UK PSTI

The United Kingdom (UK) government launched its Product Security and Telecommunications Infrastructure (PSTI) regime to secure connectable consumer products from cyberattacks. The devices covered include smartphones, wearable devices, and smart home appliances, as well as other product categories.

This legislation became mandatory from 29th April 2024. Manufacturers need to comply with the security requirements described therein or face potential penalties. TÜV SÜD can guide you with the requirements of the UK PSTI and help your products demonstrate compliance.

The bill comprises of three parts:

• Part 1: Product security
• Part 2: Telecommunications infrastructure
• Part 3: Final provisions

Part 1 of the PSTI regulation requires manufacturers, distributors, and importers to ensure that products placed on the UK market comply with minimum security requirements aimed at protecting the UK consumer.

The UK PSTI has the following security requirements for relevant connectable products, which manufacturers will be expected to comply with:

1. A ban on default passwords – Passwords must be unique per product and of a minimum strength
2. A means of reporting security issues and vulnerabilities in a product
3. Information on security update periods for a product (a defined support period with an end date)

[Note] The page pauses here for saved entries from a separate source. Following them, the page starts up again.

-- ==== Sys2Proof/Machine/Operands.lean ====
section
/-! DEFINITION. The forms in which values travel: packed bit fields, little-endian bytes, signed fields, the check codes
of the frames and records, and absolute frame numbers. -/

namespace Sys2Proof.Machine

/-- 1 for true, 0 for false. -/
def b2n (b : Bool) : Nat := if b then 1 else 0

/-- Bits [lo + width − 1 : lo] of a number. -/
def bits (w lo width : Nat) : Nat := w / 2 ^ lo % 2 ^ width

/-- Bit `i` of a number. -/
def bitAt (w i : Nat) : Bool := w / 2 ^ i % 2 == 1

/-- A word made of fields given as (low bit, width, value); a value is cut to its width. -/
def pack : List (Nat × Nat × Nat) → Nat
  | [] => 0
  | (lo, width, v) :: r => v % 2 ^ width * 2 ^ lo + pack r

/-- A packed 64-bit word. -/
def packW (fs : List (Nat × Nat × Nat)) : W64 := BitVec.ofNat 64 (pack fs)

/-- The signed value of a two's-complement field. -/
def toSigned (width v : Nat) : Int :=
  if v % 2 ^ width < 2 ^ (width - 1) then (v % 2 ^ width : Nat) else (v % 2 ^ width : Nat) - (2 ^ width : Nat)

/-- The two's-complement field of a signed value. -/
def ofSigned (width : Nat) (i : Int) : Nat := (i % (2 ^ width : Nat)).toNat

/-- The number nearest to `n / d`, a half rounded up. -/
def roundDiv (n d : Nat) : Nat := (2 * n + d) / (2 * d)

/-- The integer nearest to `n / d`, a half rounded up. -/
def roundDivI (n : Int) (d : Nat) : Int := (2 * n + d) / (2 * (d : Int))

/-- The integer nearest to `n / d`; for an exact half the spec does not say which, and `Config.halfUp` decides. -/
def roundHalf (site : Nat) (n : Int) (d : Nat) : Int :=
  if 2 * (n % (d : Int)) = d then n / (d : Int) + (if Config.halfUp site then 1 else 0) else roundDivI n d

/-- `n` bytes of a number, least significant first. -/
def leBytes : Nat → Nat → List Byte
  | 0, _ => []
  | n + 1, w => BitVec.ofNat 8 w :: leBytes n (w / 256)

/-- The number that bytes spell, least significant first. -/
def ofBytes : List Byte → Nat
  | [] => 0
  | b :: r => b.toNat + 256 * ofBytes r

/-- Bytes `i` to `i + n − 1` of a body as a number. -/
def bodyNat (body : List Byte) (i n : Nat) : Nat := ofBytes ((body.drop i).take n)

/-- Words serialised least significant byte first (R215). -/
def wordsBytes (ws : List W64) : List Byte := ws.flatMap fun w => leBytes 8 w.toNat

/-- `fuel` 64-bit words that bytes spell, padded with zero bytes. -/
def bytesWordsAux : Nat → List Byte → List W64
  | 0, _ => []
  | n + 1, bs => if bs.isEmpty then [] else BitVec.ofNat 64 (ofBytes (bs.take 8)) :: bytesWordsAux n (bs.drop 8)

/-- The 64-bit words that bytes spell, padded with zero bytes (R305). -/
def bytesWords (bs : List Byte) : List W64 := bytesWordsAux bs.length bs

/-- `fuel` 32-bit words that bytes spell. -/
def bytesW32Aux : Nat → List Byte → List W32
  | 0, _ => []
  | n + 1, bs => if bs.isEmpty then [] else BitVec.ofNat 32 (ofBytes (bs.take 4)) :: bytesW32Aux n (bs.drop 4)

/-- The 32-bit words that bytes spell. -/
def bytesW32 (bs : List Byte) : List W32 := bytesW32Aux bs.length bs

/-- `n` rounds of a reflected CRC. -/
def crcReflRounds (poly : Nat) : Nat → Nat → Nat
  | 0, c => c
  | n + 1, c => crcReflRounds poly n (if c % 2 = 1 then Nat.xor (c / 2) poly else c / 2)

/-- CRC-32C before its final XOR: reflected Castagnoli polynomial (R162). -/
def crc32cAux (c : Nat) : List Byte → Nat
  | [] => c
  | b :: r => crc32cAux (crcReflRounds 0x82F63B78 8 (Nat.xor c b.toNat)) r

/-- CRC-32C with initial value and final XOR 0xFFFF_FFFF (R162). -/
def crc32c (bs : List Byte) : Nat := Nat.xor (crc32cAux 0xFFFFFFFF bs) 0xFFFFFFFF

/-! ### SHA-256 (FIPS 180-4; PRESUMED, log entry 99) -/

/-- A 32-bit word rotated right by `n`. -/
def rotr (n x : Nat) : Nat := x / 2 ^ n + x * 2 ^ (32 - n) % 2 ^ 32

/-- The exclusive or of three words. -/
def xor3 (a b c : Nat) : Nat := Nat.xor (Nat.xor a b) c

/-- The round constants of SHA-256. -/
def shaK : List Nat :=
  [0x428A2F98, 0x71374491, 0xB5C0FBCF, 0xE9B5DBA5, 0x3956C25B, 0x59F111F1, 0x923F82A4, 0xAB1C5ED5,
   0xD807AA98, 0x12835B01, 0x243185BE, 0x550C7DC3, 0x72BE5D74, 0x80DEB1FE, 0x9BDC06A7, 0xC19BF174,
   0xE49B69C1, 0xEFBE4786, 0x0FC19DC6, 0x240CA1CC, 0x2DE92C6F, 0x4A7484AA, 0x5CB0A9DC, 0x76F988DA,
   0x983E5152, 0xA831C66D, 0xB00327C8, 0xBF597FC7, 0xC6E00BF3, 0xD5A79147, 0x06CA6351, 0x14292967] ++
  [0x27B70A85, 0x2E1B2138, 0x4D2C6DFC, 0x53380D13, 0x650A7354, 0x766A0ABB, 0x81C2C92E, 0x92722C85,
   0xA2BFE8A1, 0xA81A664B, 0xC24B8B70, 0xC76C51A3, 0xD192E819, 0xD6990624, 0xF40E3585, 0x106AA070,
   0x19A4C116, 0x1E376C08, 0x2748774C, 0x34B0BCB5, 0x391C0CB3, 0x4ED8AA4A, 0x5B9CCA4F, 0x682E6FF3,
   0x748F82EE, 0x78A5636F, 0x84C87814, 0x8CC70208, 0x90BEFFFA, 0xA4506CEB, 0xBEF9A3F7, 0xC67178F2]

/-- The message schedule, newest word first, longer by `n` words. -/
def shaSchedule : Nat → List Nat → List Nat
  | 0, w => w
  | n + 1, w =>
    let x := w.getD 1 0
    let y := w.getD 14 0
    let s1 := xor3 (rotr 17 x) (rotr 19 x) (x / 2 ^ 10)
    let s0 := xor3 (rotr 7 y) (rotr 18 y) (y / 2 ^ 3)
    shaSchedule n ((s1 + w.getD 6 0 + s0 + w.getD 15 0) % 2 ^ 32 :: w)

/-- The eight working words of SHA-256. -/
structure ShaSt where
  a : Nat
  b : Nat
  c : Nat
  d : Nat
  e : Nat
  f : Nat
  g : Nat
  h : Nat
  deriving DecidableEq, Repr

/-- One round, with the sum of its schedule word and its constant. -/
def ShaSt.round (x : ShaSt) (wk : Nat) : ShaSt :=
  let ch := Nat.xor (Nat.land x.e x.f) (Nat.land (2 ^ 32 - 1 - x.e) x.g)
  let maj := xor3 (Nat.land x.a x.b) (Nat.land x.a x.c) (Nat.land x.b x.c)
  let t1 := x.h + xor3 (rotr 6 x.e) (rotr 11 x.e) (rotr 25 x.e) + ch + wk
  let t2 := xor3 (rotr 2 x.a) (rotr 13 x.a) (rotr 22 x.a) + maj
  { a := (t1 + t2) % 2 ^ 32, b := x.a, c := x.b, d := x.c, e := (x.d + t1) % 2 ^ 32, f := x.e, g := x.f, h := x.g }

/-- The state after one block of sixteen words. -/
def ShaSt.block (x : ShaSt) (w : List Nat) : ShaSt :=
  let y := (List.zipWith (fun a b => a + b) shaK (shaSchedule 48 w.reverse).reverse).foldl ShaSt.round x
  { a := (x.a + y.a) % 2 ^ 32, b := (x.b + y.b) % 2 ^ 32, c := (x.c + y.c) % 2 ^ 32, d := (x.d + y.d) % 2 ^ 32,
    e := (x.e + y.e) % 2 ^ 32, f := (x.f + y.f) % 2 ^ 32, g := (x.g + y.g) % 2 ^ 32, h := (x.h + y.h) % 2 ^ 32 }

/-- `n` bytes of a number, most significant first. -/
def beBytes (n w : Nat) : List Byte := (leBytes n w).reverse

/-- A block's sixteen words, most significant byte first. -/
def shaWords (bs : List Byte) : List Nat := (List.range 16).map fun i => ofBytes ((bs.drop (4 * i)).take 4).reverse

/-- `n` blocks of a padded message. -/
def shaBlocks : Nat → List Byte → ShaSt → ShaSt
  | 0, _, x => x
  | n + 1, bs, x => shaBlocks n (bs.drop 64) (x.block (shaWords bs))

/-- A message with its padding: a one bit, zeros, and its length in bits. -/
def shaPad (bs : List Byte) : List Byte := bs ++ 0x80 :: (List.replicate ((119 - bs.length % 64) % 64) 0 ++ beBytes 8 (8 * bs.length))

/-- SHA-256 of a byte string (R356, R427). -/
def sha256 (bs : List Byte) : List Byte :=
  let m := shaPad bs
  let x := shaBlocks (m.length / 64) m
    ⟨0x6A09E667, 0xBB67AE85, 0x3C6EF372, 0xA54FF53A, 0x510E527F, 0x9B05688C, 0x1F83D9AB, 0x5BE0CD19⟩
  [x.a, x.b, x.c, x.d, x.e, x.f, x.g, x.h].flatMap (beBytes 4)

/-! ### Cyclic redundancy codes -/

/-- `n` rounds of a `w`-bit CRC fed most significant bit first. -/
def crcMsbRounds (w poly : Nat) : Nat → Nat → Nat
  | 0, c => c
  | n + 1, c =>
    crcMsbRounds w poly n (if c / 2 ^ (w - 1) % 2 = 1 then Nat.xor (c * 2 % 2 ^ w) poly else c * 2 % 2 ^ w)

/-- CRC-16 of R171: polynomial 0x1021, initial value 0xFFFF, most significant bit first. -/
def crc16 (bs : List Byte) : Nat := bs.foldl (fun c b => crcMsbRounds 16 0x1021 8 (Nat.xor c (b.toNat * 256))) 0xFFFF

/-- CRC-8 of R173: polynomial 0x07, initial value 0, most significant bit first. -/
def crc8 (bs : List Byte) : Nat := bs.foldl (fun c b => crcMsbRounds 8 0x07 8 (Nat.xor c b.toNat)) 0

/-- Frames in a second (R25). -/
def framesPerSec : Nat := 250000

/-- Units of 2^-16 ns in a frame. -/
def instPerFrame : Nat := 4000 * 65536

/-- The frame-in-second number (R25). -/
def TimeVal.fis (t : TimeVal) : Nat := t.ns / 4000

/-- The absolute frame number (R26). -/
def TimeVal.frame (t : TimeVal) : Nat := t.sec * framesPerSec + t.ns / 4000

/-- Absolute time in 2^-16 ns. -/
def TimeVal.inst (t : TimeVal) : Nat := (t.sec * 1000000000 + t.ns) * 65536 + t.frac

/-- The time of an absolute count of 2^-16 ns; seconds wrap at 2^48 (R21, R22). -/
def TimeVal.ofInst (n : Nat) : TimeVal :=
  { sec := n / 65536 / 1000000000 % 2 ^ 48, ns := n / 65536 % 1000000000, frac := n % 65536 }

/-- The time of the tick of absolute frame `f` (R25, R26). -/
def TimeVal.ofFrame (f : Nat) : TimeVal := { sec := f / framesPerSec % 2 ^ 48, ns := f % framesPerSec * 4000, frac := 0 }

/-- Slice number of a frame (R26). -/
def sliceOf (f : Nat) : Nat := f / 256

/-- The global channel identity (R7). -/
def globalChannel (cid port ch : Nat) : Nat := pack [(19, 8, cid), (9, 10, port), (0, 9, ch)]

end Sys2Proof.Machine
end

A non-exhaustive list of examples of relevant connectable products which fall under the scope of the PSTI include:

• Smartphones
• Toys and baby monitors
• Smoke detectors
• Wearable products
• Smart home hubs
• Home appliances
• Smart alarm systems

As technology evolves and the products available to consumers become increasingly connected, the threat from malicious actors also increases.

Regulations are also evolving in response to these threats. The PSTI is one such example. It is very important to understand that any product which can “reasonably be used by a consumer” are considered in scope of the security requirements of the PSTI.

Compliance with the PSTI demonstrates that your products will keep their consumers safe from evolving cyber threats. Therefore, fulfilling PSTI regulations and obtaining a UK PSTI Statement of Compliance is important for UK market access.

As a leader in product cybersecurity testing, TÜV SÜD can help you understand and comply with the UK PSTI.

Our industry experts have successfully helped companies improve their cybersecurity – from cyber risk assessments to security certification projects.

With a structured approach to cybersecurity honed from experience, domain-specific know-how, and regulatory expertise, TÜV SÜD supports companies across various sectors.

By helping organisations comply with global cybersecurity standards, TÜV SÜD ensures our clients can access markets worldwide.

Our experts have first-hand knowledge of the PSTI regulations and can provide help with the following:

Training

We provide training to manufacturers and distributors to help them understand the UK PSTI and application of the framework.

Product Testing

We can test and assess your smart products to relevant standards and guidelines to determine cybersecurity health. We can provide the test reports and attestations of conformity which could be used in support when making your UK PSTI Statement of Compliance.

Assessment and advisory

Equipped with global regulatory experience, we can help you bring your smart products to the market faster by guiding you to be more consistent, efficient, and compliant in manufacturing and distribution.